Dalam berita koran tersebut di Madinah ada juga beberapa orang jamaah haji korban copet dan jambret. Tersebut korbannya, adalah Paiman Qosim bin Paidi. Ia adalah jamaah haji asal Kediri Jawa Timur.
Paiman Qosim menjadi korban perampasan kawanan jambret di Madinah. Mereka berpura-pura jadi pengemis. Paiman tidak menyangka ketika diapit tiga orang Arab sambil mengibah meminta-minta disekitar Masjid Nabawi. Namun tak disangka ketiga orang itu merampas tas disandangnya, dan mengambil uang di dalamnya 1.500 Riyal.
Polisi memang berhasil menangkap dua jambret dan diproses di kantor polisi setempat. Namun, entah bagaimana proses pemeriksaannya, kedua pelaku jambret tersebut malah bebas.
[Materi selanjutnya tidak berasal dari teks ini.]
-- ==== Sys2Proof/Machine/FixedTrees.lean ====
section
/-! DEFINITION. The constant arenas FLLT and FDT (42_fixed_tables.md R150 to R152). Each is written out as the table of
nodes HUF_BUILD makes from the fixed lengths; Laws/FixedTrees.lean checks the tables against the build. A pair (a, b)
with a > 0 is an internal node with children a and b (b = 0: NONE), and (0, s) is a leaf with symbol s; node 0, the root,
is nobody's child. -/

namespace Sys2Proof.Machine

/-- The node a pair of the tables below stands for. The `sym` of a node that is no leaf is 0 by the model's choice
(assumption 26). -/
def fixedNode : Nat × Nat → Node
  | (0, s) => { child0 := none, child1 := none, isLeaf := true, sym := s }
  | (a, b) => { child0 := some a, child1 := if b = 0 then none else some b, isLeaf := false, sym := 0 }

/-- Nodes 0 to 95 of fixedLL8. -/
def fixedLL8Rows0 : List (Nat × Nat) :=
  [(1, 162), (2, 35), (514, 3), (545, 4), (5, 20), (6, 13), (7, 10), (8, 9), (0, 0), (0, 1),
   (11, 12), (0, 2), (0, 3), (14, 17), (15, 16), (0, 4), (0, 5), (18, 19), (0, 6), (0, 7),
   (21, 28), (22, 25), (23, 24), (0, 8), (0, 9), (26, 27), (0, 10), (0, 11), (29, 32), (30, 31),
   (0, 12), (0, 13), (33, 34), (0, 14), (0, 15), (36, 99), (37, 68), (38, 53), (39, 46), (40, 43),
   (41, 42), (0, 16), (0, 17), (44, 45), (0, 18), (0, 19), (47, 50), (48, 49), (0, 20), (0, 21),
   (51, 52), (0, 22), (0, 23), (54, 61), (55, 58), (56, 57), (0, 24), (0, 25), (59, 60), (0, 26),
   (0, 27), (62, 65), (63, 64), (0, 28), (0, 29), (66, 67), (0, 30), (0, 31), (69, 84), (70, 77),
   (71, 74), (72, 73), (0, 32), (0, 33), (75, 76), (0, 34), (0, 35), (78, 81), (79, 80), (0, 36),
   (0, 37), (82, 83), (0, 38), (0, 39), (85, 92), (86, 89), (87, 88), (0, 40), (0, 41), (90, 91),
   (0, 42), (0, 43), (93, 96), (94, 95), (0, 44), (0, 45)]

/-- Nodes 96 to 191 of fixedLL8. -/
def fixedLL8Rows1 : List (Nat × Nat) :=
  [(97, 98), (0, 46), (0, 47), (100, 131), (101, 116), (102, 109), (103, 106), (104, 105), (0, 48), (0, 49),
   (107, 108), (0, 50), (0, 51), (110, 113), (111, 112), (0, 52), (0, 53), (114, 115), (0, 54), (0, 55),
   (117, 124), (118, 121), (119, 120), (0, 56), (0, 57), (122, 123), (0, 58), (0, 59), (125, 128), (126, 127),
   (0, 60), (0, 61), (129, 130), (0, 62), (0, 63), (132, 147), (133, 140), (134, 137), (135, 136), (0, 64),
   (0, 65), (138, 139), (0, 66), (0, 67), (141, 144), (142, 143), (0, 68), (0, 69), (145, 146), (0, 70),
   (0, 71), (148, 155), (149, 152), (150, 151), (0, 72), (0, 73), (153, 154), (0, 74), (0, 75), (156, 159),
   (157, 158), (0, 76), (0, 77), (160, 161), (0, 78), (0, 79), (163, 290), (164, 227), (165, 196), (166, 181),
   (167, 174), (168, 171), (169, 170), (0, 80), (0, 81), (172, 173), (0, 82), (0, 83), (175, 178), (176, 177),
   (0, 84), (0, 85), (179, 180), (0, 86), (0, 87), (182, 189), (183, 186), (184, 185), (0, 88), (0, 89),
   (187, 188), (0, 90), (0, 91), (190, 193), (191, 192), (0, 92)]

/-- Nodes 192 to 287 of fixedLL8. -/
def fixedLL8Rows2 : List (Nat × Nat) :=
  [(0, 93), (194, 195), (0, 94), (0, 95), (197, 212), (198, 205), (199, 202), (200, 201), (0, 96), (0, 97),
   (203, 204), (0, 98), (0, 99), (206, 209), (207, 208), (0, 100), (0, 101), (210, 211), (0, 102), (0, 103),
   (213, 220), (214, 217), (215, 216), (0, 104), (0, 105), (218, 219), (0, 106), (0, 107), (221, 224), (222, 223),
   (0, 108), (0, 109), (225, 226), (0, 110), (0, 111), (228, 259), (229, 244), (230, 237), (231, 234), (232, 233),
   (0, 112), (0, 113), (235, 236), (0, 114), (0, 115), (238, 241), (239, 240), (0, 116), (0, 117), (242, 243),
   (0, 118), (0, 119), (245, 252), (246, 249), (247, 248), (0, 120), (0, 121), (250, 251), (0, 122), (0, 123),
   (253, 256), (254, 255), (0, 124), (0, 125), (257, 258), (0, 126), (0, 127), (260, 275), (261, 268), (262, 265),
   (263, 264), (0, 128), (0, 129), (266, 267), (0, 130), (0, 131), (269, 272), (270, 271), (0, 132), (0, 133),
   (273, 274), (0, 134), (0, 135), (276, 283), (277, 280), (278, 279), (0, 136), (0, 137), (281, 282), (0, 138),
   (0, 139), (284, 287), (285, 286), (0, 140), (0, 141), (288, 289)]

/-- Nodes 288 to 383 of fixedLL8. -/
def fixedLL8Rows3 : List (Nat × Nat) :=
  [(0, 142), (0, 143), (291, 387), (292, 324), (560, 293), (294, 309), (295, 302), (296, 299), (297, 298), (0, 144),
   (0, 145), (300, 301), (0, 146), (0, 147), (303, 306), (304, 305), (0, 148), (0, 149), (307, 308), (0, 150),
   (0, 151), (310, 317), (311, 314), (312, 313), (0, 152), (0, 153), (315, 316), (0, 154), (0, 155), (318, 321),
   (319, 320), (0, 156), (0, 157), (322, 323), (0, 158), (0, 159), (325, 356), (326, 341), (327, 334), (328, 331),
   (329, 330), (0, 160), (0, 161), (332, 333), (0, 162), (0, 163), (335, 338), (336, 337), (0, 164), (0, 165),
   (339, 340), (0, 166), (0, 167), (342, 349), (343, 346), (344, 345), (0, 168), (0, 169), (347, 348), (0, 170),
   (0, 171), (350, 353), (351, 352), (0, 172), (0, 173), (354, 355), (0, 174), (0, 175), (357, 372), (358, 365),
   (359, 362), (360, 361), (0, 176), (0, 177), (363, 364), (0, 178), (0, 179), (366, 369), (367, 368), (0, 180),
   (0, 181), (370, 371), (0, 182), (0, 183), (373, 380), (374, 377), (375, 376), (0, 184), (0, 185), (378, 379),
   (0, 186), (0, 187), (381, 384), (382, 383), (0, 188), (0, 189)]

/-- Nodes 384 to 479 of fixedLL8. -/
def fixedLL8Rows4 : List (Nat × Nat) :=
  [(385, 386), (0, 190), (0, 191), (388, 451), (389, 420), (390, 405), (391, 398), (392, 395), (393, 394), (0, 192),
   (0, 193), (396, 397), (0, 194), (0, 195), (399, 402), (400, 401), (0, 196), (0, 197), (403, 404), (0, 198),
   (0, 199), (406, 413), (407, 410), (408, 409), (0, 200), (0, 201), (411, 412), (0, 202), (0, 203), (414, 417),
   (415, 416), (0, 204), (0, 205), (418, 419), (0, 206), (0, 207), (421, 436), (422, 429), (423, 426), (424, 425),
   (0, 208), (0, 209), (427, 428), (0, 210), (0, 211), (430, 433), (431, 432), (0, 212), (0, 213), (434, 435),
   (0, 214), (0, 215), (437, 444), (438, 441), (439, 440), (0, 216), (0, 217), (442, 443), (0, 218), (0, 219),
   (445, 448), (446, 447), (0, 220), (0, 221), (449, 450), (0, 222), (0, 223), (452, 483), (453, 468), (454, 461),
   (455, 458), (456, 457), (0, 224), (0, 225), (459, 460), (0, 226), (0, 227), (462, 465), (463, 464), (0, 228),
   (0, 229), (466, 467), (0, 230), (0, 231), (469, 476), (470, 473), (471, 472), (0, 232), (0, 233), (474, 475),
   (0, 234), (0, 235), (477, 480), (478, 479), (0, 236), (0, 237)]

/-- Nodes 480 to 574 of fixedLL8. -/
def fixedLL8Rows5 : List (Nat × Nat) :=
  [(481, 482), (0, 238), (0, 239), (484, 499), (485, 492), (486, 489), (487, 488), (0, 240), (0, 241), (490, 491),
   (0, 242), (0, 243), (493, 496), (494, 495), (0, 244), (0, 245), (497, 498), (0, 246), (0, 247), (500, 507),
   (501, 504), (502, 503), (0, 248), (0, 249), (505, 506), (0, 250), (0, 251), (508, 511), (509, 510), (0, 252),
   (0, 253), (512, 513), (0, 254), (0, 255), (515, 530), (516, 523), (517, 520), (518, 519), (0, 256), (0, 257),
   (521, 522), (0, 258), (0, 259), (524, 527), (525, 526), (0, 260), (0, 261), (528, 529), (0, 262), (0, 263),
   (531, 538), (532, 535), (533, 534), (0, 264), (0, 265), (536, 537), (0, 266), (0, 267), (539, 542), (540, 541),
   (0, 268), (0, 269), (543, 544), (0, 270), (0, 271), (546, 553), (547, 550), (548, 549), (0, 272), (0, 273),
   (551, 552), (0, 274), (0, 275), (554, 557), (555, 556), (0, 276), (0, 277), (558, 559), (0, 278), (0, 279),
   (561, 568), (562, 565), (563, 564), (0, 280), (0, 281), (566, 567), (0, 282), (0, 283), (569, 572), (570, 571),
   (0, 284), (0, 285), (573, 574), (0, 286), (0, 287)]

/-- FLLT under `FIXED_LL_LEN_280_287` = 8: 575 nodes (42_fixed_tables.md R150), as HUF_BUILD numbers its nodes. -/
def fixedLL8Arena : Arena :=
  (fixedLL8Rows0 ++ fixedLL8Rows1 ++ fixedLL8Rows2 ++ fixedLL8Rows3 ++ fixedLL8Rows4 ++ fixedLL8Rows5).map fixedNode

/-- Nodes 0 to 95 of fixedLL9. -/
def fixedLL9Rows0 : List (Nat × Nat) :=
  [(1, 162), (2, 35), (514, 3), (545, 4), (5, 20), (6, 13), (7, 10), (8, 9), (0, 0), (0, 1),
   (11, 12), (0, 2), (0, 3), (14, 17), (15, 16), (0, 4), (0, 5), (18, 19), (0, 6), (0, 7),
   (21, 28), (22, 25), (23, 24), (0, 8), (0, 9), (26, 27), (0, 10), (0, 11), (29, 32), (30, 31),
   (0, 12), (0, 13), (33, 34), (0, 14), (0, 15), (36, 99), (37, 68), (38, 53), (39, 46), (40, 43),
   (41, 42), (0, 16), (0, 17), (44, 45), (0, 18), (0, 19), (47, 50), (48, 49), (0, 20), (0, 21),
   (51, 52), (0, 22), (0, 23), (54, 61), (55, 58), (56, 57), (0, 24), (0, 25), (59, 60), (0, 26),
   (0, 27), (62, 65), (63, 64), (0, 28), (0, 29), (66, 67), (0, 30), (0, 31), (69, 84), (70, 77),
   (71, 74), (72, 73), (0, 32), (0, 33), (75, 76), (0, 34), (0, 35), (78, 81), (79, 80), (0, 36),
   (0, 37), (82, 83), (0, 38), (0, 39), (85, 92), (86, 89), (87, 88), (0, 40), (0, 41), (90, 91),
   (0, 42), (0, 43), (93, 96), (94, 95), (0, 44), (0, 45)]

/-- Nodes 96 to 191 of fixedLL9. -/
def fixedLL9Rows1 : List (Nat × Nat) :=
  [(97, 98), (0, 46), (0, 47), (100, 131), (101, 116), (102, 109), (103, 106), (104, 105), (0, 48), (0, 49),
   (107, 108), (0, 50), (0, 51), (110, 113), (111, 112), (0, 52), (0, 53), (114, 115), (0, 54), (0, 55),
   (117, 124), (118, 121), (119, 120), (0, 56), (0, 57), (122, 123), (0, 58), (0, 59), (125, 128), (126, 127),
   (0, 60), (0, 61), (129, 130), (0, 62), (0, 63), (132, 147), (133, 140), (134, 137), (135, 136), (0, 64),
   (0, 65), (138, 139), (0, 66), (0, 67), (141, 144), (142, 143), (0, 68), (0, 69), (145, 146), (0, 70),
   (0, 71), (148, 155), (149, 152), (150, 151), (0, 72), (0, 73), (153, 154), (0, 74), (0, 75), (156, 159),
   (157, 158), (0, 76), (0, 77), (160, 161), (0, 78), (0, 79), (163, 290), (164, 227), (165, 196), (166, 181),
   (167, 174), (168, 171), (169, 170), (0, 80), (0, 81), (172, 173), (0, 82), (0, 83), (175, 178), (176, 177),
   (0, 84), (0, 85), (179, 180), (0, 86), (0, 87), (182, 189), (183, 186), (184, 185), (0, 88), (0, 89),
   (187, 188), (0, 90), (0, 91), (190, 193), (191, 192), (0, 92)]

/-- Nodes 192 to 287 of fixedLL9. -/
def fixedLL9Rows2 : List (Nat × Nat) :=
  [(0, 93), (194, 195), (0, 94), (0, 95), (197, 212), (198, 205), (199, 202), (200, 201), (0, 96), (0, 97),
   (203, 204), (0, 98), (0, 99), (206, 209), (207, 208), (0, 100), (0, 101), (210, 211), (0, 102), (0, 103),
   (213, 220), (214, 217), (215, 216), (0, 104), (0, 105), (218, 219), (0, 106), (0, 107), (221, 224), (222, 223),
   (0, 108), (0, 109), (225, 226), (0, 110), (0, 111), (228, 259), (229, 244), (230, 237), (231, 234), (232, 233),
   (0, 112), (0, 113), (235, 236), (0, 114), (0, 115), (238, 241), (239, 240), (0, 116), (0, 117), (242, 243),
   (0, 118), (0, 119), (245, 252), (246, 249), (247, 248), (0, 120), (0, 121), (250, 251), (0, 122), (0, 123),
   (253, 256), (254, 255), (0, 124), (0, 125), (257, 258), (0, 126), (0, 127), (260, 275), (261, 268), (262, 265),
   (263, 264), (0, 128), (0, 129), (266, 267), (0, 130), (0, 131), (269, 272), (270, 271), (0, 132), (0, 133),
   (273, 274), (0, 134), (0, 135), (276, 283), (277, 280), (278, 279), (0, 136), (0, 137), (281, 282), (0, 138),
   (0, 139), (284, 287), (285, 286), (0, 140), (0, 141), (288, 289)]

/-- Nodes 288 to 383 of fixedLL9. -/
def fixedLL9Rows3 : List (Nat × Nat) :=
  [(0, 142), (0, 143), (291, 418), (292, 355), (293, 324), (294, 309), (295, 302), (296, 299), (297, 298), (0, 144),
   (0, 145), (300, 301), (0, 146), (0, 147), (303, 306), (304, 305), (0, 148), (0, 149), (307, 308), (0, 150),
   (0, 151), (310, 317), (311, 314), (312, 313), (0, 152), (0, 153), (315, 316), (0, 154), (0, 155), (318, 321),
   (319, 320), (0, 156), (0, 157), (322, 323), (0, 158), (0, 159), (325, 340), (326, 333), (327, 330), (328, 329),
   (0, 160), (0, 161), (331, 332), (0, 162), (0, 163), (334, 337), (335, 336), (0, 164), (0, 165), (338, 339),
   (0, 166), (0, 167), (341, 348), (342, 345), (343, 344), (0, 168), (0, 169), (346, 347), (0, 170), (0, 171),
   (349, 352), (350, 351), (0, 172), (0, 173), (353, 354), (0, 174), (0, 175), (356, 387), (357, 372), (358, 365),
   (359, 362), (360, 361), (0, 176), (0, 177), (363, 364), (0, 178), (0, 179), (366, 369), (367, 368), (0, 180),
   (0, 181), (370, 371), (0, 182), (0, 183), (373, 380), (374, 377), (375, 376), (0, 184), (0, 185), (378, 379),
   (0, 186), (0, 187), (381, 384), (382, 383), (0, 188), (0, 189)]

/-- Nodes 384 to 479 of fixedLL9. -/
def fixedLL9Rows4 : List (Nat × Nat) :=
  [(385, 386), (0, 190), (0, 191), (388, 403), (389, 396), (390, 393), (391, 392), (0, 192), (0, 193), (394, 395),
   (0, 194), (0, 195), (397, 400), (398, 399), (0, 196), (0, 197), (401, 402), (0, 198), (0, 199), (404, 411),
   (405, 408), (406, 407), (0, 200), (0, 201), (409, 410), (0, 202), (0, 203), (412, 415), (413, 414), (0, 204),
   (0, 205), (416, 417), (0, 206), (0, 207), (419, 482), (420, 451), (421, 436), (422, 429), (423, 426), (424, 425),
   (0, 208), (0, 209), (427, 428), (0, 210), (0, 211), (430, 433), (431, 432), (0, 212), (0, 213), (434, 435),
   (0, 214), (0, 215), (437, 444), (438, 441), (439, 440), (0, 216), (0, 217), (442, 443), (0, 218), (0, 219),
   (445, 448), (446, 447), (0, 220), (0, 221), (449, 450), (0, 222), (0, 223), (452, 467), (453, 460), (454, 457),
   (455, 456), (0, 224), (0, 225), (458, 459), (0, 226), (0, 227), (461, 464), (462, 463), (0, 228), (0, 229),
   (465, 466), (0, 230), (0, 231), (468, 475), (469, 472), (470, 471), (0, 232), (0, 233), (473, 474), (0, 234),
   (0, 235), (476, 479), (477, 478), (0, 236), (0, 237), (480, 481)]

/-- Nodes 480 to 575 of fixedLL9. -/
def fixedLL9Rows5 : List (Nat × Nat) :=
  [(0, 238), (0, 239), (483, 560), (484, 499), (485, 492), (486, 489), (487, 488), (0, 240), (0, 241), (490, 491),
   (0, 242), (0, 243), (493, 496), (494, 495), (0, 244), (0, 245), (497, 498), (0, 246), (0, 247), (500, 507),
   (501, 504), (502, 503), (0, 248), (0, 249), (505, 506), (0, 250), (0, 251), (508, 511), (509, 510), (0, 252),
   (0, 253), (512, 513), (0, 254), (0, 255), (515, 530), (516, 523), (517, 520), (518, 519), (0, 256), (0, 257),
   (521, 522), (0, 258), (0, 259), (524, 527), (525, 526), (0, 260), (0, 261), (528, 529), (0, 262), (0, 263),
   (531, 538), (532, 535), (533, 534), (0, 264), (0, 265), (536, 537), (0, 266), (0, 267), (539, 542), (540, 541),
   (0, 268), (0, 269), (543, 544), (0, 270), (0, 271), (546, 553), (547, 550), (548, 549), (0, 272), (0, 273),
   (551, 552), (0, 274), (0, 275), (554, 557), (555, 556), (0, 276), (0, 277), (558, 559), (0, 278), (0, 279),
   (561, 0), (562, 569), (563, 566), (564, 565), (0, 280), (0, 281), (567, 568), (0, 282), (0, 283), (570, 573),
   (571, 572), (0, 284), (0, 285), (574, 575), (0, 286), (0, 287)]

/-- FLLT under `FIXED_LL_LEN_280_287` = 9: 576 nodes (42_fixed_tables.md R150), as HUF_BUILD numbers its nodes. -/
def fixedLL9Arena : Arena :=
  (fixedLL9Rows0 ++ fixedLL9Rows1 ++ fixedLL9Rows2 ++ fixedLL9Rows3 ++ fixedLL9Rows4 ++ fixedLL9Rows5).map fixedNode

/-- Nodes 0 to 62 of fixedD. -/
def fixedDRows0 : List (Nat × Nat) :=
  [(1, 32), (2, 17), (3, 10), (4, 7), (5, 6), (0, 0), (0, 1), (8, 9), (0, 2), (0, 3),
   (11, 14), (12, 13), (0, 4), (0, 5), (15, 16), (0, 6), (0, 7), (18, 25), (19, 22), (20, 21),
   (0, 8), (0, 9), (23, 24), (0, 10), (0, 11), (26, 29), (27, 28), (0, 12), (0, 13), (30, 31),
   (0, 14), (0, 15), (33, 48), (34, 41), (35, 38), (36, 37), (0, 16), (0, 17), (39, 40), (0, 18),
   (0, 19), (42, 45), (43, 44), (0, 20), (0, 21), (46, 47), (0, 22), (0, 23), (49, 56), (50, 53),
   (51, 52), (0, 24), (0, 25), (54, 55), (0, 26), (0, 27), (57, 60), (58, 59), (0, 28), (0, 29),
   (61, 62), (0, 30), (0, 31)]

/-- FDT: 63 nodes (42_fixed_tables.md R151), as HUF_BUILD numbers its nodes. -/
def fixedDArena : Arena :=
  (fixedDRows0).map fixedNode

/-- FLLT under the parameter `FIXED_LL_LEN_280_287` (42_fixed_tables.md R150). -/
def fixedLLArena : Config.FixedLong → Arena
  | .eight => fixedLL8Arena
  | .nine => fixedLL9Arena

end Sys2Proof.Machine
end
Ironisnya, oleh polisi yang memproses tiba-tiba menyodorkan Paiman sepucuk surat pernyataan berisikan bahwa kedua orang jambret tersebut tidak benar mengambil uangnya dan Paiman harus berjanji tidak akan mempersoalkan lagi masalah tersebut. Jika dipersoalkan maka ibadah hajinya batal.
Dengan adanya surat pernyataan polisi itu, Paiman pasrah dan mengikhlaskan uangnya raib daripada ibadah hajinya batal.
Korban copet lainnya di Madinah adalah Abdul Murad bin Kantan, jamaah asal embarkasi Batam, dan Masyiem binti Wardi, jamaah asal embarkasi Surabaya. Total kehilangan uang mereka jamaah sebanyak 4.000 Riyal atau Rp11,2 juta.
Penanganan kasus kriminal di tanah suci memang selalu merugikan jamaah asal Indonesia. Selain masalah bahasa, polisi juga kurang proaktif menanggapi laporan korban.
Kasus kejahatan di tanah haram tersebut mungkin baru itu saja yang terungkap dipermukaan dan diketahui masyarakat karena disiarkan koran, tapi mungkin masih ada kejahatan lain yang tidak terungkap karena korban tidak mau bercerita dan sebagainya.
Seperti juga kasus ditemukan penulis pada waktu umrah yang baru lalu, yakni menemukan seorang teman yang diperas tukang foto di Gunung Uhud. Oknum pemeras tersebut berpura-pura jadi seperti tukang foto profesional dengan berbekal kamera semacam polaroit.
Oknum itu tanpa basa-basi tiba-tiba menghampiri seorang jamaah dan mengatur gaya berfoto sampai lima kali bidikan kemudian ditagih bayar Rp500 ribu. Namun korban itu tidak mau ribut karena oknum tersebut mulai bernada tinngi karena itu terpaksa dia mengalah dan membayarnya.
Meski banyak mendengar cerita-cerita kejahatan yang bernada menakutkan di tanah haram tersebut, tapi Alhamdulillah penulis bisa beribadah dengan nyaman, tanpa berburuk sangka bahwa disekitar ada copet atau jambret dan macam-macam kejahatan lainnya.
Tas sandang tempat barang-barang berharga, diletakan didepan sajadah baru salat, bahkan tas kita tinggalkan lalu pergi ambil air zam-zam tanpa ada kecurigaan, karena disekitar tidak terlihat suasana yang aneh-aneh atau mencurigakan disekitar jamaah yang tengah melakukan ibadah salat.